When Jones, a filmmaker and father of seven, saw the alert, he had one thought: “So it’s today.” Jones was prepared: he grabbed a go bag and his Glock nine-millimeter handgun, packed his family into the minivan, and took off for the Waianae mountain range. He ignored the speed limits. The goal: put the mountain range in between his family and Pearl Harbor, which he thought could be a target. The Joneses would take shelter in nearby Makua Cave, which local lore says is haunted. “I told my family, ‘that’s our rally point,'” he told The Daily Caller on Sunday.

Jason’s two oldest kids, a son and a daughter, are adults and live out of the house. The other five kids are between the ages of four and eleven. When his oldest daughter called, Jason remembered thinking, “If we we don’t intercept this missile, this could be the last time I hear my daughter’s voice,” he said. All across the island, families were having similar “just in case” conversations in anticipation of a possible missile strike.

As the Jones family arrived at the cave, Jason’s phone lit up again: the attack was a false alarm. Relieved, the family took a photo to celebrate. The whole thing was over in just 38 minutes.

Photo used with permission of the Jones family

Photo used with permission of the Jones family

The Jones children had questions. (Missile sirens will have that effect on four-year-olds.) Why did this happen?

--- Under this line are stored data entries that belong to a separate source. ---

-- ==== Sys2Proof/Machine/Fields.lean ====
section
/-! DEFINITION. Bit fields, signs and byte order of table words and frames (R189, R190). -/

namespace Sys2Proof.Machine

/-- The `len` bits of a word from bit `lo` on. -/
def fieldOf (w : TWord) (lo len : Nat) : Nat := w.toNat / 2 ^ lo % 2 ^ len

/-- Byte `k` of a word; byte 0 holds bits 0 to 7 (R190). -/
def byteOf (w : TWord) (k : Nat) : Nat := fieldOf w (8 * k) 8

/-- The two bytes `k` and `k + 1` of a word, low byte first (R189). -/
def halfOf (w : TWord) (k : Nat) : Nat := fieldOf w (8 * k) 16

/-- A number of `bits` bits read in two's complement (R5, R189). -/
def signedOf (n bits : Nat) : Int := if n < 2 ^ (bits - 1) then (n : Int) else (n : Int) - 2 ^ bits

/-- The word with the `len` bits from bit `lo` on replaced. -/
def withField (w : TWord) (lo len v : Nat) : TWord :=
  BitVec.ofNat 48 (w.toNat - fieldOf w lo len * 2 ^ lo + v % 2 ^ len * 2 ^ lo)

/-- A word from its bytes, byte 0 first. -/
def wordOf (b0 b1 b2 b3 b4 b5 : Nat) : TWord :=
  BitVec.ofNat 48 (b0 + b1 * 2 ^ 8 + b2 * 2 ^ 16 + b3 * 2 ^ 24 + b4 * 2 ^ 32 + b5 * 2 ^ 40)

/-- A word from three 2-byte fields, low byte first. -/
def wordOfHalves (h0 h1 h2 : Nat) : TWord := BitVec.ofNat 48 (h0 + h1 * 2 ^ 16 + h2 * 2 ^ 32)

/-- The six bytes of a word, byte 0 first (R183, R185). -/
def wordBytes (w : TWord) : List Byte := (List.range 6).map fun k => BitVec.ofNat 8 (byteOf w k)

/-- Word `k` of a table's words; a word beyond the list is 0. -/
def wordAt (ws : List TWord) (k : Nat) : TWord := ws.getD k 0

/-- One byte of a frame from a number (R189: two's complement when signed). -/
def byte1 (v : Int) : Byte := BitVec.ofInt 8 v

/-- Two bytes of a frame, low byte first, two's complement when signed (R189). -/
def bytes2 (v : Int) : List Byte := [BitVec.ofInt 8 v, BitVec.ofInt 8 (v / 256)]

/-- A value brought into a range (00_scope.md, Arithmetic: the final value is clamped). -/
def clamp (lo hi v : Int) : Int := max lo (min hi v)

/-- Data byte `k` of a frame; a byte beyond the list is 0. -/
def dataAt (bs : List Byte) (k : Nat) : Nat := (bs.getD k 0).toNat

end Sys2Proof.Machine
end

What if it had been real? Would they go to Heaven? After doing his best to answer their questions, Jason’s message to his kids was: “Thank God for this experience,” which represented a chance to feel empathy for families fleeing war in other countries. Rushing your family out of the house, fearful that your children will become casualties of war: that’s an experience most Americans are fortunate enough not to experience. But it’s a grim reality for Christians and other religious minorities persecuted in the Middle East.

The Jones family’s flight from war was over in less than an hour. For Christians in Iraq, it lasted years.